Start of Block

/-- Opening ends once the weld check has passed or failed (R312); Safe is latched (R304). -/
def State.weldedStep (ch : Ch) (s : State) : State :=
  let q := (s.chan ch).seq
  if q.weldDone && q.state == .opening then
    let dest := if q.toSafe then Ctl.safe else .parked
    let t := s.setSeq ch fun q => { q with state := dest, w := none, weldDone := false, posOpen := false, o := 0 }
    { t with safe := { t.safe with latched := t.safe.latched || q.toSafe } }
  else if q.weldDone then s.setSeq ch fun q => { q with w := none, weldDone := false }
  else s

/-- NEG closes at c+1 (R307 step 1). -/
def State.negStep (ch : Ch) (s : State) : State :=
  s.setSeq ch fun q => if q.state = .precharging ∧ q.step = 1 ∧ q.c = 1 then s.setRole 1 true q else q

/-- Every output of the main path opens. -/
def State.openMain (s : State) (q : Seq) : Seq := s.setRole 1 false (s.setRole 2 false (s.setRole 3 false q))

/-- The control plane cannot leave Parked: an image session is open, a replay runs, the working copies have not compared equal, another
unit carries this address, or a debug session is open (R36, R38, R104, R121, R360; log entry 75). -/
def State.heldParked (s : State) : Bool :=
  s.cfg.owner != .none || s.core.rpl.live || !s.cfg.copiesOk || s.ring.addrConflict || s.core.dbg.isSome

/-- A fast trip of the ended beat (R305 rank 1): the state becomes Safe with all outputs open, Safe is latched (R303, R304), and
the weld check starts at this boundary (R312). Monitors and standby Masters hold Parked (R303), and so does a control plane that cannot
leave it. -/
def State.safeTripStep (ch : Ch) (s : State) : State :=
  if !(s.chan ch).seq.tripped then s
  else if !s.master || (s.heldParked && (s.chan ch).seq.state == .parked) then
    s.setSeq ch fun q => { q with tripped := false }
  else
    let t := (s.attemptEnd ch).setSeq ch fun q =>
      { s.openMain q with
        state := .safe, tripped := false, step := 0, fail := false, posCmd := false, timedOut := false, posOpen := false
        free := false, weldDone := false, w := if q.state = .safe then some (q.w.getD 0) else some 0 }
    { t with safe := { t.safe with latched := true } }

/-- An unrequested opening takes effect at this boundary: every output opens (R314). -/
def State.opensAll (s : State) (ch : Ch) : Bool :=
  (s.chan ch).unreq && (s.chan ch).seq.state == .opening && (s.chan ch).seq.w == some 0

/-- A ROLE 4 output follows the escapement at a boundary (R326); it stays de-energized while a replay runs (R104), and opens with every
other output at an unrequested opening (R314). -/
def State.roleFour (ch : Ch) (s : State) : State :=
  s.setSeq ch fun q =>
    { q with
      cmd := (indexed q.cmd).map fun x =>
        if s.outRole (x.1 + 1) = 4 then (s.chan ch).out.outs[x.1]?.getD false && !s.core.rpl.live && !s.opensAll ch else x.2 }

/-- The sequencer's part of a boundary in one channel: counts, ends of steps, then the events of R305 by rank. -/
def State.seqBoundary (ch : Ch) (s : State) : State :=
  if !s.runs ch then s
  else
    let s1 := s.setSeq ch Seq.tick
    let s0 := (s1.escSource ch).safeTripStep ch
    let s2 := ((((s0.weldedStep ch).timedOutStep ch).failStep ch).freeStep ch).unreqStep ch
    (((s2.negStep ch).safeReqStep ch).lossStep ch).roleFour ch

/-- PRE closes T_PULLIN after NEG (R307 step 2). -/
def State.preCloseDue (s : State) (ch : Ch) : Bool :=
  let q := (s.chan ch).seq
  s.runs ch && q.state == .precharging && q.step == 1 && decide (1 + s.nat .T_PULLIN ≤ q.c) && !q.fail

/-- PRE closes. -/
def State.preClose (ch : Ch) (s : State) : State := s.setSeq ch fun q => { s.setRole 2 true q with step := 2, e := 0, crit := false }

/-- A boundary operation of the sequencers on each channel for which it is due; the drivers follow. -/
def State.onChans (due : State → Ch → Bool) (op : Ch → State → State) (s : State) : State :=
  let t := if due s .a then op .a s else s
  let u := if due s .b then op .b t else t
  if due s .a || due s .b then u.drive else s

/-- The commit point: POS was commanded, and no abort is active (R307, R310). -/
def State.commitDue (s : State) (ch : Ch) : Bool :=
  let q := (s.chan ch).seq
  s.runs ch && q.state == .precharging && q.posCmd && !s.openWanted ch

/-- POS closes; the state becomes Closed (R310). -/
def State.commit (ch : Ch) (s : State) : State :=
  let t := (s.setSeq ch fun q =>
    { s.setRole 3 true q with state := .closed, step := 4, m := 0, posCmd := false }).seqResult ch 1 .precharging .closed
  if s.reports ch then { t with safe := { t.safe with cbeat := s.beat.num } } else t

/-- PRE opens T_OVL after the commit point (R307 step 5). -/
def State.preOpenDue (s : State) (ch : Ch) : Bool :=
  let q := (s.chan ch).seq
  s.runs ch && q.step == 4 && decide (s.nat .T_OVL ≤ q.m) && (q.state == .closed || q.state == .rundown)

/-- PRE opens; step 5 lasts until its check (R307). -/
def State.preOpen (ch : Ch) (s : State) : State := s.setSeq ch fun q => { s.setRole 2 false q with step := 5 }

/-- PC_COOL has passed (R309). -/
def State.coolDue (s : State) (ch : Ch) : Bool :=
  let q := (s.chan ch).seq
  s.runs ch && q.state == .precharging && q.step == 6 && decide (s.nat .PC_COOL ≤ q.cool)

/-- The pre-charge restarts at step 1 (R309). -/
def State.coolEnd (ch : Ch) (s : State) : State := s.setSeq ch fun q => { q with step := 1, c := 0, e := 0, cool := 0 }

/-- T_CURFREE has passed without a current-free evaluation (R311). -/
def State.curfreeDue (s : State) (ch : Ch) : Bool :=
  let q := (s.chan ch).seq
  s.runs ch && q.state == .opening && !q.posOpen && decide (s.nat .T_CURFREE ≤ q.o)

/-- POS and PRE open (R311). -/
def State.curfree (ch : Ch) (s : State) : State :=
  s.setSeq ch fun q => { s.setRole 2 false (s.setRole 3 false q) with posOpen := true, k := 0 }

/-- NEG opens T_NEG_DLY after POS (R311). -/
def State.negDue (s : State) (ch : Ch) : Bool :=
  let q := (s.chan ch).seq
  s.runs ch && q.state == .opening && q.posOpen && q.w.isNone && decide (s.nat .T_NEG_DLY ≤ q.k)

/-- NEG opens, and the weld check starts (R311, R312). -/
def State.negOpen (ch : Ch) (s : State) : State := s.setSeq ch fun q => { s.setRole 1 false q with w := some 0 }

/-- Channel lost by the survivor ch, as R490 codes it. -/
def lostCode (ch : Ch) : Nat := if ch = .a then 2 else 1

/-- 60 s before expiry of a run-down (R331). -/
def State.rdWarnDue (s : State) (ch : Ch) : Bool :=
  let q := (s.chan ch).seq
  s.runs ch && q.state == .rundown && !q.rdWarned && decide (beatsOfSec (s.nat .RUNDOWN_MAX) - 60000 ≤ q.rd)

/-- The warning input sets, with its record (R331). -/
def State.rdWarn (ch : Ch) (s : State) : State :=
  let q := (s.chan ch).seq
  State.event .control 0x504 [nword (ceilDiv (beatsOfSec (s.nat .RUNDOWN_MAX) - q.rd) 1000), nword (lostCode ch)]
    (s.setSeq ch fun q => { q with rdWarned := true })

/-- RUNDOWN_MAX has passed (R331). -/
def State.rdExpireDue (s : State) (ch : Ch) : Bool :=
  let q := (s.chan ch).seq
  s.runs ch && q.state == .rundown && decide (beatsOfSec (s.nat .RUNDOWN_MAX) ≤ q.rd)

/-- The string enters Opening with target Safe (R331). -/
def State.rdExpire (ch : Ch) (s : State) : State := (s.setSeq ch fun q => { q with rdExpired := true }).openNow ch true

/-! Judgements of the evaluation -/

/-- An HV value of this beat as a channel sees it, none when missing. -/
def State.hvNow (s : State) (ch : Ch) (h : Nat) : Option Int :=
  if (s.hvOf ch h).now then some (s.hvOf ch h).code else none

/-- k·x ≥ p·VSTK with both values present (R307, R308). -/
def State.share (s : State) (ch : Ch) (h : Nat) (p : Int) : Bool :=
  match s.hvNow ch h, s.hvNow ch 0 with
  | some x, some v => decide (p * v ≤ 1000 * x)
  | _, _ => false

/-- Conditions of one-off judgements last for one evaluation (R313); that of a coil fault at the boundary begins (R316). -/
def State.clearOneOffs (ch : Ch) (s : State) : State :=
  if !s.evals ch then s
  else s.setChan ch fun c => 
    { c with weld := false, ftc := c.coilFtc, coilFtc := false, shorted := false, timeout := false, unreq := false }

/-- A failure of the pre-charge: Opening follows at the boundary (R308, R309, R313). -/
def Seq.fails (q : Seq) (r : Nat) : Seq := { q with fail := true, failRes := r, posCmd := false }

/-- The output with a role; 0 when none has it (R307, R313). -/
def State.outOfRole (s : State) (role : Nat) : Nat := (((List.range 8).find? fun i => s.outRole (i + 1) == role).map (· + 1)).getD 0

/-- The PRE check of this evaluation is due (R307). -/
def State.preCheckDue (s : State) (ch : Ch) : Bool :=
  let q := (s.chan ch).seq
  s.evals ch && q.state == .precharging && q.step == 2 && decide (s.nat .T_PULLIN ≤ q.e) && !q.fail

/-- The PRE check (R307, R313). -/
def State.preCheck (ch : Ch) (s : State) : State :=
  if s.share ch 2 900 then s.setSeq ch fun q => { q with step := 3 }
  else (s.attempt ch).setChan ch fun c => { c with ftc := true, ftcOut := s.outOfRole 2, seq := c.seq.fails 4 }

/-- The POS check of this evaluation is due (R307). -/
def State.posCheckDue (s : State) (ch : Ch) : Bool :=
  let q := (s.chan ch).seq
  s.evals ch && (q.state == .closed || q.state == .rundown) && q.m == s.nat .T_OVL + s.nat .T_FTC

/-- The POS check (R307, R313). -/
def State.posCheck (ch : Ch) (s : State) : State :=
  let bad := !s.share ch 1 (s.par .PC_PCT)
  s.setChan ch fun c =>
    { c with ftc := c.ftc || bad, ftcOut := if bad then s.outOfRole 3 else c.ftcOut, seq := { c.seq with step := 0 } }

/-- FAILURE_TO_CLOSE_CHECK is due. -/
def State.ftcDue (s : State) : Bool :=
  s.preCheckDue .a || s.preCheckDue .b || s.posCheckDue .a || s.posCheckDue .b

/-- Both channels' checks of R307. -/
def State.ftcChecks (s : State) : State :=
  let f (ch : Ch) (s : State) : State :=
    if s.preCheckDue ch then s.preCheck ch else if s.posCheckDue ch then s.posCheck ch else s
  f .b (f .a s)

/-- RESISTOR_SHORTED and the criterion, within EVALUATION (R308). -/
def State.criterion (ch : Ch) (s : State) : State :=
  let q := (s.chan ch).seq
  if !(s.evals ch && q.state == .precharging && (q.step == 2 || q.step == 3) && !q.fail) then s
  else
    if !s.share ch 1 (s.par .PC_PCT) then s
    else if q.e < s.nat .PC_TMIN then (s.attempt ch).setChan ch fun c => { c with shorted := true, seq := c.seq.fails 5 }
    else if q.step = 3 then (s.attempt ch).setSeq ch fun q => { q with posCmd := true, crit := true }
    else s.setSeq ch fun q => { q with crit := true }

/-- The pre-charge has not met its criterion by PC_TMAX (R308, R309). -/
def State.pcTimeoutDue (s : State) (ch : Ch) : Bool :=
  let q := (s.chan ch).seq
  s.evals ch && q.state == .precharging && (q.step == 2 || q.step == 3) && !q.fail && !q.timedOut &&
    !q.posCmd && !q.crit && decide (s.nat .PC_TMAX ≤ q.e)

/-- The attempt times out: a retry after cooling, or the timeout condition (R309). -/
def State.pcTimeout (ch : Ch) (s : State) : State :=
  (s.attempt ch).setChan ch fun c =>
    if c.seq.retry < s.nat .PC_RETRY then { c with seq := { c.seq with timedOut := true, retry := c.seq.retry + 1 } }
    else { c with timeout := true, seq := c.seq.fails 6 }

/-- Both channels' timeouts. -/
def State.pcTimeouts (s : State) : State :=
  let f (ch : Ch) (s : State) : State := if s.pcTimeoutDue ch then s.pcTimeout ch else s
  f .b (f .a s)

/-- The string's current in a channel (R296, R311): the channel's own in the current unit, else what the current unit sends, which both
channels of the Master take (log entry 78). -/
def State.strCurrent (s : State) (ch : Ch) : Option Int :=
  if s.curPop 0 || s.curPop 1 then s.chanCurrent ch else s.i1Ma.or s.i2Remote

End of Block

• Task requirements
In the material above, transcribe exactly the lines beginning at the one with "def State.onChans (due" and ending at the one with "if due s .a || due s .b then u.drive else s", both included.

• Solution for this exercise
def State.onChans (due : State → Ch → Bool) (op : Ch → State → State) (s : State) : State :=
  let t := if due s .a then op .a s else s
  let u := if due s .b then op .b t else t
  if due s .a || due s .b then u.drive else s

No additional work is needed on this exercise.